- [To do]: Transcribe the whole listing exactly.
★ ★ ★
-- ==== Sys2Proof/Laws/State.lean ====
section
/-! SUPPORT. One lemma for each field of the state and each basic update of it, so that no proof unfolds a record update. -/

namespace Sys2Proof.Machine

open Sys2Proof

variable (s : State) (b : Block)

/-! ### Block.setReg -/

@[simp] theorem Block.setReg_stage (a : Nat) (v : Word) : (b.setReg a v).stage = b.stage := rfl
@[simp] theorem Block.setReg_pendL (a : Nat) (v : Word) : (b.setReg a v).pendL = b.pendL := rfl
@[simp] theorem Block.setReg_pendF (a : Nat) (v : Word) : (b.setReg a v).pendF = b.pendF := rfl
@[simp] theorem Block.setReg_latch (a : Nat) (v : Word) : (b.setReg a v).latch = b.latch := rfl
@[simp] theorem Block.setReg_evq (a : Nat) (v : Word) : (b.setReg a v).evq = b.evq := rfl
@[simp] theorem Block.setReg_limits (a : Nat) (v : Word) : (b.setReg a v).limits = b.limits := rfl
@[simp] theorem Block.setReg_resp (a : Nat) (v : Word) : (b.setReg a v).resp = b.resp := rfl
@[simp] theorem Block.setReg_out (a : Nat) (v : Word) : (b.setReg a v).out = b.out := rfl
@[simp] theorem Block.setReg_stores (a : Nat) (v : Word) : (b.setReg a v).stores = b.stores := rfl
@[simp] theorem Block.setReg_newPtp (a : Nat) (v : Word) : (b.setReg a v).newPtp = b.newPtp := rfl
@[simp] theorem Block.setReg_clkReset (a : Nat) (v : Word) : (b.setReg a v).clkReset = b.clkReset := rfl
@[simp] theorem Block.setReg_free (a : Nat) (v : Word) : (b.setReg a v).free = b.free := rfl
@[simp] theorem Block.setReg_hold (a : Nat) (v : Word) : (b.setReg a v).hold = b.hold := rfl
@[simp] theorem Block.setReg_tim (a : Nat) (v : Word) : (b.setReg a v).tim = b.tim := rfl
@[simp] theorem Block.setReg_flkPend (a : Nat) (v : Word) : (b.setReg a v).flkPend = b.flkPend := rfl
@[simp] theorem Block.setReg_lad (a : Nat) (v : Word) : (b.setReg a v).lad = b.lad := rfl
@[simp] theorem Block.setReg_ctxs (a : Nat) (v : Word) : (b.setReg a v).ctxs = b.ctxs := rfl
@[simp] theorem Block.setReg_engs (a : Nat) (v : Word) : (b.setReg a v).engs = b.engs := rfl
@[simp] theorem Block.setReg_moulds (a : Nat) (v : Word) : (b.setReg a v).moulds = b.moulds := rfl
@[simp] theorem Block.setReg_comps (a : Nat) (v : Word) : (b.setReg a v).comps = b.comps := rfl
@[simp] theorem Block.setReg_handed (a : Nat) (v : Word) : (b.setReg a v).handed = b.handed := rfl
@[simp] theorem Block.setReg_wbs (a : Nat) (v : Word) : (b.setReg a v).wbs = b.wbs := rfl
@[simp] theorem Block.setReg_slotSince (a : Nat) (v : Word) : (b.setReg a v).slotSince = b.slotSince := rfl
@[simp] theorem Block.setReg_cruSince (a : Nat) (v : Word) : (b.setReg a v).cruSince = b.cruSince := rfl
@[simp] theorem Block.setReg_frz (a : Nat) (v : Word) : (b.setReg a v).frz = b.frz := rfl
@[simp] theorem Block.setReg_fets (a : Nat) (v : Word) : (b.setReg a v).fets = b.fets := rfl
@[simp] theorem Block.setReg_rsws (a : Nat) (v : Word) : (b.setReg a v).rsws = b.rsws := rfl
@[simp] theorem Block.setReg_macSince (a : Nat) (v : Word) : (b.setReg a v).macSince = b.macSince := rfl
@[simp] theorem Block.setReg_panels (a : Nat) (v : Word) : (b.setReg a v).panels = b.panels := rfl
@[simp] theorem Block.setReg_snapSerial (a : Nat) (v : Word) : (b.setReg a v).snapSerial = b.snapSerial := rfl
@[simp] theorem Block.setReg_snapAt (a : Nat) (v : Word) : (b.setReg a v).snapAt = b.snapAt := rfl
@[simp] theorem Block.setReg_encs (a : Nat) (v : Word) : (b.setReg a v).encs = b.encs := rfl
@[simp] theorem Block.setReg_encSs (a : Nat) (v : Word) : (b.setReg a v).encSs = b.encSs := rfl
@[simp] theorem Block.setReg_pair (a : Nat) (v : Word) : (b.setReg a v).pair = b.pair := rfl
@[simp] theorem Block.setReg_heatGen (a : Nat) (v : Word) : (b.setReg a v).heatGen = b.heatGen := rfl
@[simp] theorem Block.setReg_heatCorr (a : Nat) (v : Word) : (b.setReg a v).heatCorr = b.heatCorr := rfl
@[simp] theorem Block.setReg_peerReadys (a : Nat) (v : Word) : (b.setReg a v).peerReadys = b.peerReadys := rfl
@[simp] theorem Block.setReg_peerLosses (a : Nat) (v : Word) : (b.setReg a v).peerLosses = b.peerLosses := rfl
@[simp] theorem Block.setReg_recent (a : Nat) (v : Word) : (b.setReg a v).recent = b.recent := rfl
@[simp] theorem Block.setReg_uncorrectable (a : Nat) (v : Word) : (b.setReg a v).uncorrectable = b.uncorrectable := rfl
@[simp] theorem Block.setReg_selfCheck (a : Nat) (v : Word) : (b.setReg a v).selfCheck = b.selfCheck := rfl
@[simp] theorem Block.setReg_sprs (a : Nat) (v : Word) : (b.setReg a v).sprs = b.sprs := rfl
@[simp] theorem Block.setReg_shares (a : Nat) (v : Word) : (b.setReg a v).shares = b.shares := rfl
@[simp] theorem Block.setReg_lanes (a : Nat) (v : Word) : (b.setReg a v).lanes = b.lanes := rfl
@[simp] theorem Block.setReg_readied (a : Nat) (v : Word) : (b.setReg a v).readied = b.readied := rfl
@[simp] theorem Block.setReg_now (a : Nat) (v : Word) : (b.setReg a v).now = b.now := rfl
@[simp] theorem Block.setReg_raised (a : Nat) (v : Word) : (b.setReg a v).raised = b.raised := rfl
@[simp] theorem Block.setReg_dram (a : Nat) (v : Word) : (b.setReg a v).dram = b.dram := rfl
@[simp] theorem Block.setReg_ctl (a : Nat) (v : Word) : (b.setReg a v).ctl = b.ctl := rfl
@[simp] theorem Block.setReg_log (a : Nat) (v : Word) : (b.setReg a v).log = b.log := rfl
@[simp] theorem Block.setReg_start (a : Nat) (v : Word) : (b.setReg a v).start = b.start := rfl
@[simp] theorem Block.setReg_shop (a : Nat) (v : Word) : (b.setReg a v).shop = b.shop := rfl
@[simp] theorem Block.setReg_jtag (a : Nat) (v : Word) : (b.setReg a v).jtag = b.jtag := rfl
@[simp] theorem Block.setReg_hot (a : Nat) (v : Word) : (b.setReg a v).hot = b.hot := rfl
★ ★ ★
- [Answer area]:
-- ==== Sys2Proof/Laws/State.lean ====
section
/-! SUPPORT. One lemma for each field of the state and each basic update of it, so that no proof unfolds a record update. -/

namespace Sys2Proof.Machine

open Sys2Proof

variable (s : State) (b : Block)

/-! ### Block.setReg -/

@[simp] theorem Block.setReg_stage (a : Nat) (v : Word) : (b.setReg a v).stage = b.stage := rfl
@[simp] theorem Block.setReg_pendL (a : Nat) (v : Word) : (b.setReg a v).pendL = b.pendL := rfl
@[simp] theorem Block.setReg_pendF (a : Nat) (v : Word) : (b.setReg a v).pendF = b.pendF := rfl
@[simp] theorem Block.setReg_latch (a : Nat) (v : Word) : (b.setReg a v).latch = b.latch := rfl
@[simp] theorem Block.setReg_evq (a : Nat) (v : Word) : (b.setReg a v).evq = b.evq := rfl
@[simp] theorem Block.setReg_limits (a : Nat) (v : Word) : (b.setReg a v).limits = b.limits := rfl
@[simp] theorem Block.setReg_resp (a : Nat) (v : Word) : (b.setReg a v).resp = b.resp := rfl
@[simp] theorem Block.setReg_out (a : Nat) (v : Word) : (b.setReg a v).out = b.out := rfl
@[simp] theorem Block.setReg_stores (a : Nat) (v : Word) : (b.setReg a v).stores = b.stores := rfl
@[simp] theorem Block.setReg_newPtp (a : Nat) (v : Word) : (b.setReg a v).newPtp = b.newPtp := rfl
@[simp] theorem Block.setReg_clkReset (a : Nat) (v : Word) : (b.setReg a v).clkReset = b.clkReset := rfl
@[simp] theorem Block.setReg_free (a : Nat) (v : Word) : (b.setReg a v).free = b.free := rfl
@[simp] theorem Block.setReg_hold (a : Nat) (v : Word) : (b.setReg a v).hold = b.hold := rfl
@[simp] theorem Block.setReg_tim (a : Nat) (v : Word) : (b.setReg a v).tim = b.tim := rfl
@[simp] theorem Block.setReg_flkPend (a : Nat) (v : Word) : (b.setReg a v).flkPend = b.flkPend := rfl
@[simp] theorem Block.setReg_lad (a : Nat) (v : Word) : (b.setReg a v).lad = b.lad := rfl
@[simp] theorem Block.setReg_ctxs (a : Nat) (v : Word) : (b.setReg a v).ctxs = b.ctxs := rfl
@[simp] theorem Block.setReg_engs (a : Nat) (v : Word) : (b.setReg a v).engs = b.engs := rfl
@[simp] theorem Block.setReg_moulds (a : Nat) (v : Word) : (b.setReg a v).moulds = b.moulds := rfl
@[simp] theorem Block.setReg_comps (a : Nat) (v : Word) : (b.setReg a v).comps = b.comps := rfl
@[simp] theorem Block.setReg_handed (a : Nat) (v : Word) : (b.setReg a v).handed = b.handed := rfl
@[simp] theorem Block.setReg_wbs (a : Nat) (v : Word) : (b.setReg a v).wbs = b.wbs := rfl
@[simp] theorem Block.setReg_slotSince (a : Nat) (v : Word) : (b.setReg a v).slotSince = b.slotSince := rfl
@[simp] theorem Block.setReg_cruSince (a : Nat) (v : Word) : (b.setReg a v).cruSince = b.cruSince := rfl
@[simp] theorem Block.setReg_frz (a : Nat) (v : Word) : (b.setReg a v).frz = b.frz := rfl
@[simp] theorem Block.setReg_fets (a : Nat) (v : Word) : (b.setReg a v).fets = b.fets := rfl
@[simp] theorem Block.setReg_rsws (a : Nat) (v : Word) : (b.setReg a v).rsws = b.rsws := rfl
@[simp] theorem Block.setReg_macSince (a : Nat) (v : Word) : (b.setReg a v).macSince = b.macSince := rfl
@[simp] theorem Block.setReg_panels (a : Nat) (v : Word) : (b.setReg a v).panels = b.panels := rfl
@[simp] theorem Block.setReg_snapSerial (a : Nat) (v : Word) : (b.setReg a v).snapSerial = b.snapSerial := rfl
@[simp] theorem Block.setReg_snapAt (a : Nat) (v : Word) : (b.setReg a v).snapAt = b.snapAt := rfl
@[simp] theorem Block.setReg_encs (a : Nat) (v : Word) : (b.setReg a v).encs = b.encs := rfl
@[simp] theorem Block.setReg_encSs (a : Nat) (v : Word) : (b.setReg a v).encSs = b.encSs := rfl
@[simp] theorem Block.setReg_pair (a : Nat) (v : Word) : (b.setReg a v).pair = b.pair := rfl
@[simp] theorem Block.setReg_heatGen (a : Nat) (v : Word) : (b.setReg a v).heatGen = b.heatGen := rfl
@[simp] theorem Block.setReg_heatCorr (a : Nat) (v : Word) : (b.setReg a v).heatCorr = b.heatCorr := rfl
@[simp] theorem Block.setReg_peerReadys (a : Nat) (v : Word) : (b.setReg a v).peerReadys = b.peerReadys := rfl
@[simp] theorem Block.setReg_peerLosses (a : Nat) (v : Word) : (b.setReg a v).peerLosses = b.peerLosses := rfl
@[simp] theorem Block.setReg_recent (a : Nat) (v : Word) : (b.setReg a v).recent = b.recent := rfl
@[simp] theorem Block.setReg_uncorrectable (a : Nat) (v : Word) : (b.setReg a v).uncorrectable = b.uncorrectable := rfl
@[simp] theorem Block.setReg_selfCheck (a : Nat) (v : Word) : (b.setReg a v).selfCheck = b.selfCheck := rfl
@[simp] theorem Block.setReg_sprs (a : Nat) (v : Word) : (b.setReg a v).sprs = b.sprs := rfl
@[simp] theorem Block.setReg_shares (a : Nat) (v : Word) : (b.setReg a v).shares = b.shares := rfl
@[simp] theorem Block.setReg_lanes (a : Nat) (v : Word) : (b.setReg a v).lanes = b.lanes := rfl
@[simp] theorem Block.setReg_readied (a : Nat) (v : Word) : (b.setReg a v).readied = b.readied := rfl
@[simp] theorem Block.setReg_now (a : Nat) (v : Word) : (b.setReg a v).now = b.now := rfl
@[simp] theorem Block.setReg_raised (a : Nat) (v : Word) : (b.setReg a v).raised = b.raised := rfl
@[simp] theorem Block.setReg_dram (a : Nat) (v : Word) : (b.setReg a v).dram = b.dram := rfl
@[simp] theorem Block.setReg_ctl (a : Nat) (v : Word) : (b.setReg a v).ctl = b.ctl := rfl
@[simp] theorem Block.setReg_log (a : Nat) (v : Word) : (b.setReg a v).log = b.log := rfl
@[simp] theorem Block.setReg_start (a : Nat) (v : Word) : (b.setReg a v).start = b.start := rfl
@[simp] theorem Block.setReg_shop (a : Nat) (v : Word) : (b.setReg a v).shop = b.shop := rfl
@[simp] theorem Block.setReg_jtag (a : Nat) (v : Word) : (b.setReg a v).jtag = b.jtag := rfl
@[simp] theorem Block.setReg_hot (a : Nat) (v : Word) : (b.setReg a v).hot = b.hot := rfl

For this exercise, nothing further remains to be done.